→ What this task involves:
Although the data below holds other lines too, output only those from the line with "f).streams = s.streams := rfl" up to and including the line with "f).fwBusy = s.fwBusy := rfl", exactly as they appear.

→ Data extract:
■ ■ ■ ■
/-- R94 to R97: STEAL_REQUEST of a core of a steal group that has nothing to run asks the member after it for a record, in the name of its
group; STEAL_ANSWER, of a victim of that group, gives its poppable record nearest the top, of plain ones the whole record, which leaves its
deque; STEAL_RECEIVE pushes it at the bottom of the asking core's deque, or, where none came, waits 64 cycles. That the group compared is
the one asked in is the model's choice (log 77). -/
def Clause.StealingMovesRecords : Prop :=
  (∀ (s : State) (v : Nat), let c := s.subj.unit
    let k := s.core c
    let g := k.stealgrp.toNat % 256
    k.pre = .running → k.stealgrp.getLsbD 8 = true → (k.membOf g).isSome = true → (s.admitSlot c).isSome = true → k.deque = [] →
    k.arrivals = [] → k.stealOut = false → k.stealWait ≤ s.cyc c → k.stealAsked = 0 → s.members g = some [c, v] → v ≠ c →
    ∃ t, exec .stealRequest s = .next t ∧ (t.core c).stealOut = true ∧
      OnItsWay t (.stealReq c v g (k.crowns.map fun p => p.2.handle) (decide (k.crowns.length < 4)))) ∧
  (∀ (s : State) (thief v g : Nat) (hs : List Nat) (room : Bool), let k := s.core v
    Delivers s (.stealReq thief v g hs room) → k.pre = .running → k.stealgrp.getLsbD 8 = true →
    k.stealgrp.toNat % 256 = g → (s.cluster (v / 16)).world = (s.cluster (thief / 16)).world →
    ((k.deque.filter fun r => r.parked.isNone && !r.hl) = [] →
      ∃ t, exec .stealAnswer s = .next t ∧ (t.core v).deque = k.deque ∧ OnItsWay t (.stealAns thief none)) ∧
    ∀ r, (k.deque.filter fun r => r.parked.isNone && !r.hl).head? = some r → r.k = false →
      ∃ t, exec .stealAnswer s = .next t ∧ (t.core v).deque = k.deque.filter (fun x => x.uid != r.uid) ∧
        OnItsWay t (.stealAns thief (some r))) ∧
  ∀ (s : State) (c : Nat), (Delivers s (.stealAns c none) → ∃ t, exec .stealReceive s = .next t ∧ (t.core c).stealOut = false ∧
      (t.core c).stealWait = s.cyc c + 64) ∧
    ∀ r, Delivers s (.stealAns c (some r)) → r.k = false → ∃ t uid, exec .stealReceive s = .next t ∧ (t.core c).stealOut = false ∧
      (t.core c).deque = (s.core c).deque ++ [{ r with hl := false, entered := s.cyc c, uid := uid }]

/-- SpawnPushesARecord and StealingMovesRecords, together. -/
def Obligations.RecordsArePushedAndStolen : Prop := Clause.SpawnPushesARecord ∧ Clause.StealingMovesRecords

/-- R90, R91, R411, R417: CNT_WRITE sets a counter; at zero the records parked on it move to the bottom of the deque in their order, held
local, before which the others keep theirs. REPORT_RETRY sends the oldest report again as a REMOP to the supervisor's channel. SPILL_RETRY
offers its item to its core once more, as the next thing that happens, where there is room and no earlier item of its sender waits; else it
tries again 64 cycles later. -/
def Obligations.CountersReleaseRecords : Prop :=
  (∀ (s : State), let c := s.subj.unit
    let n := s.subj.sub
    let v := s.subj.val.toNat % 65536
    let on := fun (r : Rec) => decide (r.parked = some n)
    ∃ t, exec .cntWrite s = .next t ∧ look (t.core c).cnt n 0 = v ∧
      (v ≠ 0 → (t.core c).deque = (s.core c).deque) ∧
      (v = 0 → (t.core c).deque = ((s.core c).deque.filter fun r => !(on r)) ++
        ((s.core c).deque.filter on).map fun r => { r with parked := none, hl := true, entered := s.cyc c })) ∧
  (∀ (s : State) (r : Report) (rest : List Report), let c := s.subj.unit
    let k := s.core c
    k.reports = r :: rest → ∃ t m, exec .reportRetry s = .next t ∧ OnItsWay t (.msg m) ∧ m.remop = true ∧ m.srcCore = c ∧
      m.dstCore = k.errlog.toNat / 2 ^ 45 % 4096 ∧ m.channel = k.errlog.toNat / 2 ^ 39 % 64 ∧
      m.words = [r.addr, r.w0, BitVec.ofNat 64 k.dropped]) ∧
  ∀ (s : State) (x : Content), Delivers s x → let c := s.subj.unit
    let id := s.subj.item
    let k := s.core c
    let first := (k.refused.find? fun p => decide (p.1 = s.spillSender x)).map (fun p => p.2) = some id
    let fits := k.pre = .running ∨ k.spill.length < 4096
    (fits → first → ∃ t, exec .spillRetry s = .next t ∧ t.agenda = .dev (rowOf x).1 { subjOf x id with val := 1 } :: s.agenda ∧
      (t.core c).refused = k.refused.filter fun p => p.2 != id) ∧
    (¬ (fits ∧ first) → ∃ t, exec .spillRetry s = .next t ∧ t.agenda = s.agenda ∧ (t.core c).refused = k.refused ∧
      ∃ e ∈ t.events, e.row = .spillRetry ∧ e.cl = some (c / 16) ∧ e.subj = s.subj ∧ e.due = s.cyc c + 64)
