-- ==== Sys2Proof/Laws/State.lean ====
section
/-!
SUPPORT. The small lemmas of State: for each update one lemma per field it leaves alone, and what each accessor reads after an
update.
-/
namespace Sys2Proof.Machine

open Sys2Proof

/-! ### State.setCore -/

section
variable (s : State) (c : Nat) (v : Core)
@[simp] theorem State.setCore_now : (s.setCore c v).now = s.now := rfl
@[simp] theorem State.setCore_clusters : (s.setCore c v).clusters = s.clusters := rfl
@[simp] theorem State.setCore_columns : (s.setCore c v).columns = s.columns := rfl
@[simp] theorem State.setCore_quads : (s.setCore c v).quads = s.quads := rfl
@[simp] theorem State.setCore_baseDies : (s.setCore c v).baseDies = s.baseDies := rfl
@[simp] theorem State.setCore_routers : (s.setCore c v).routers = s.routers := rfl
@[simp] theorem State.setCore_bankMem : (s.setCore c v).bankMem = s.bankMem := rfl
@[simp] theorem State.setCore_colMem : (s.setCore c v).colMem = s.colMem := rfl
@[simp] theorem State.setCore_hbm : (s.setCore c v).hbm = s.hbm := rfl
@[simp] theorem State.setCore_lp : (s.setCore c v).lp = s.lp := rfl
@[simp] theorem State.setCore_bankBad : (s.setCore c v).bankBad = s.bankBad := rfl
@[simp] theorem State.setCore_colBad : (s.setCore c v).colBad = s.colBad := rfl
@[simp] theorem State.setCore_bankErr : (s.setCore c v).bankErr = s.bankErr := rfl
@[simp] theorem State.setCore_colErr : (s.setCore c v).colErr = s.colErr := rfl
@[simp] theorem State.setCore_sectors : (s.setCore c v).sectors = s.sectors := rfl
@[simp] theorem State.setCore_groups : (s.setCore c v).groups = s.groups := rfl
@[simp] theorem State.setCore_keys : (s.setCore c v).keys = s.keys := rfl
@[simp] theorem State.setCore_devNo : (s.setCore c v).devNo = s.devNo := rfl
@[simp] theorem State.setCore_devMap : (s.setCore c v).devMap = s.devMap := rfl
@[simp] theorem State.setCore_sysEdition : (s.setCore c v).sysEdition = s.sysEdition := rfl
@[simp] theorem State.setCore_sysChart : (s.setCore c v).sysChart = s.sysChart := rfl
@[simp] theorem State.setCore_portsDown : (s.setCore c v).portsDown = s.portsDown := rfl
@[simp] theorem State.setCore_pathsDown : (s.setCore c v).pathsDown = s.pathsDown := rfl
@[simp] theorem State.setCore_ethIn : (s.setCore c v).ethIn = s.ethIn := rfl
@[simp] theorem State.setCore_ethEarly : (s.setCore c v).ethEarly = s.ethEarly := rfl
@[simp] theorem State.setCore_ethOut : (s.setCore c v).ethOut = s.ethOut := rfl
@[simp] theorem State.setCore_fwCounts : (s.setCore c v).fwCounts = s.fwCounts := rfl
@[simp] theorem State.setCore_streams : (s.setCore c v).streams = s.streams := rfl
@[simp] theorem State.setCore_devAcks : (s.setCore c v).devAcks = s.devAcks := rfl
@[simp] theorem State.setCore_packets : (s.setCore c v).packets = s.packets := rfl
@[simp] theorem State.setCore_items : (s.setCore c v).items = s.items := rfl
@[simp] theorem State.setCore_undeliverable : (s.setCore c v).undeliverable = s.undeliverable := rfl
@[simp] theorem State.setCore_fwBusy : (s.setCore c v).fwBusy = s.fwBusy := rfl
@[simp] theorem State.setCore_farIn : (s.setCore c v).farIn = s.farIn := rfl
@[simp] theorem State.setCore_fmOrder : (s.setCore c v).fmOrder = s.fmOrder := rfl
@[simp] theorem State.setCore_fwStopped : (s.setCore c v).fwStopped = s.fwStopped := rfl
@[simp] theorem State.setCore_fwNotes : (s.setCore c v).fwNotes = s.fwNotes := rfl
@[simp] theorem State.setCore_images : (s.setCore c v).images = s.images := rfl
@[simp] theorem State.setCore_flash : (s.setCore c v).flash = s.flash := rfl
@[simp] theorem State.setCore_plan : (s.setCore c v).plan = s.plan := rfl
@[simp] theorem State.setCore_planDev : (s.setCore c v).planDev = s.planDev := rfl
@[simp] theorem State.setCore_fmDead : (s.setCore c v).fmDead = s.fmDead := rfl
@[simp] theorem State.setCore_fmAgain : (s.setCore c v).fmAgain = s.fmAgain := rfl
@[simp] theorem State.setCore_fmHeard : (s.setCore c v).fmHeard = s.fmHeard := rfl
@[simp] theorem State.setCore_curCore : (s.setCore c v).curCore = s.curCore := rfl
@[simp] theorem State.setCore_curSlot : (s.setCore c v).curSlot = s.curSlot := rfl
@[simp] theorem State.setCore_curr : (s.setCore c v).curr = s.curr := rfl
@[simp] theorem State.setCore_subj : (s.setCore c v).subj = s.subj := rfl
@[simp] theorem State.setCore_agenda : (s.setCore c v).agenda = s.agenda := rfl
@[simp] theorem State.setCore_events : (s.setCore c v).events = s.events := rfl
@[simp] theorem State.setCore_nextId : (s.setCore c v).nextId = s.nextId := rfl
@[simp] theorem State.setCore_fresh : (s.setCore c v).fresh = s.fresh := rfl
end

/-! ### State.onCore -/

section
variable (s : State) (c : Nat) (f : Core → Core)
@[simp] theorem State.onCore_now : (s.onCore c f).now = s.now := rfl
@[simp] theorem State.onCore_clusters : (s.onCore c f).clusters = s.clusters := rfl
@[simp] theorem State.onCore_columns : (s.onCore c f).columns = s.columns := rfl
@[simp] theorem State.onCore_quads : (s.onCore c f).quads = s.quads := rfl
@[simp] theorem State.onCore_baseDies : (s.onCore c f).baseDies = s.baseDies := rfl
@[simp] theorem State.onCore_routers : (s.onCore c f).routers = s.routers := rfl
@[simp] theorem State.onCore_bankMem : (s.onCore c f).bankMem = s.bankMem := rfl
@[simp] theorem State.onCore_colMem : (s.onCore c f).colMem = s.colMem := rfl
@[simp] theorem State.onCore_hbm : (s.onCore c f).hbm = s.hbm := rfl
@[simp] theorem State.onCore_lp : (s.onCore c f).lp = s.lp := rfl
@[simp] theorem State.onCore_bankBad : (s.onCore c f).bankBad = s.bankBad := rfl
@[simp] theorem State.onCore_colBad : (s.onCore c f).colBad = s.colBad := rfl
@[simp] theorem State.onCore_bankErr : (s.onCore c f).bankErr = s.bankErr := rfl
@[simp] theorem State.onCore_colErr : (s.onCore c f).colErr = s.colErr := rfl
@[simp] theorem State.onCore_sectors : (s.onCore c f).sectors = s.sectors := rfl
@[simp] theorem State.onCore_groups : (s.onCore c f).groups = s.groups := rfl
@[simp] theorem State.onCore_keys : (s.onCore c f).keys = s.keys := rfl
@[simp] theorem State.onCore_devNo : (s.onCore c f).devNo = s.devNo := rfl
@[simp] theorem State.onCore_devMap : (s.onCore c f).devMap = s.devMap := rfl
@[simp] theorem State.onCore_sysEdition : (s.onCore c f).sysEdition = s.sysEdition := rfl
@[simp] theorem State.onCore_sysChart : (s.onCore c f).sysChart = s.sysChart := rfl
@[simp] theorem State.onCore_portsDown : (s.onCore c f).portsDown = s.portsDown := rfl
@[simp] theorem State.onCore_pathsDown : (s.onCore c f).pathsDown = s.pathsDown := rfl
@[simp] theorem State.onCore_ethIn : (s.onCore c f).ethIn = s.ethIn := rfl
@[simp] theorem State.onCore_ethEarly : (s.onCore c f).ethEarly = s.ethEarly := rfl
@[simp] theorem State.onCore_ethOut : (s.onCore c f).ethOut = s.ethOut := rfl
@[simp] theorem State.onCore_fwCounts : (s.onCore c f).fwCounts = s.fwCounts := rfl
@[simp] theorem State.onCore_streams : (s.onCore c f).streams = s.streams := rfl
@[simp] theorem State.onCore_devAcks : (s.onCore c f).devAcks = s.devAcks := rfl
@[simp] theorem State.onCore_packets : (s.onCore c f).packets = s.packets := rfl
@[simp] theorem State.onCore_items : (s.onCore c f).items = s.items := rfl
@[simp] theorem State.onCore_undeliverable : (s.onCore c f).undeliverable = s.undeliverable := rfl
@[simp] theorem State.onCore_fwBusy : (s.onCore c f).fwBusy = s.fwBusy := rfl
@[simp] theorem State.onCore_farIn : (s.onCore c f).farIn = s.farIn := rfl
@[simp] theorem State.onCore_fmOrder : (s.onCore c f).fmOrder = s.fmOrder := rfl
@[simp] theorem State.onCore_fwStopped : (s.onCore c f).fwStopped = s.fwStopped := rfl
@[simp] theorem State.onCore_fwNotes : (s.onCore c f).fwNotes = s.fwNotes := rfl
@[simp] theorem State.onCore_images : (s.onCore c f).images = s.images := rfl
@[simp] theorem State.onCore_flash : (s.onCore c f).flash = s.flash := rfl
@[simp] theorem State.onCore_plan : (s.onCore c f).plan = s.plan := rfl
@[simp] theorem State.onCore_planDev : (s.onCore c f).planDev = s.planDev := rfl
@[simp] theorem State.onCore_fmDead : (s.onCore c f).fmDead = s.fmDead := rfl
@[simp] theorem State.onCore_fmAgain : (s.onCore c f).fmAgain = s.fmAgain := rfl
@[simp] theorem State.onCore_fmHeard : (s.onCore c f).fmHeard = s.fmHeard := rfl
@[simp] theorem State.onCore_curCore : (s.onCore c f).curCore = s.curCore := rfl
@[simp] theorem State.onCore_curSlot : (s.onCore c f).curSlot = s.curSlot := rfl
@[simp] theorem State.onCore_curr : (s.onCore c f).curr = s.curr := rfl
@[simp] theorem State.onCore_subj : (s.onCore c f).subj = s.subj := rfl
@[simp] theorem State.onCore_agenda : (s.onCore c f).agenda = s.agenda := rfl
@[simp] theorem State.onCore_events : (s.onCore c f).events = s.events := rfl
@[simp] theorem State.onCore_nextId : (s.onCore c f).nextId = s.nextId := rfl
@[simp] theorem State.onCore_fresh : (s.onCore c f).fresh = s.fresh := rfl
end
■ ■ ■ ■
→ Task output:
@[simp] theorem State.onCore_streams : (s.onCore c f).streams = s.streams := rfl
@[simp] theorem State.onCore_devAcks : (s.onCore c f).devAcks = s.devAcks := rfl
@[simp] theorem State.onCore_packets : (s.onCore c f).packets = s.packets := rfl
@[simp] theorem State.onCore_items : (s.onCore c f).items = s.items := rfl
@[simp] theorem State.onCore_undeliverable : (s.onCore c f).undeliverable = s.undeliverable := rfl
@[simp] theorem State.onCore_fwBusy : (s.onCore c f).fwBusy = s.fwBusy := rfl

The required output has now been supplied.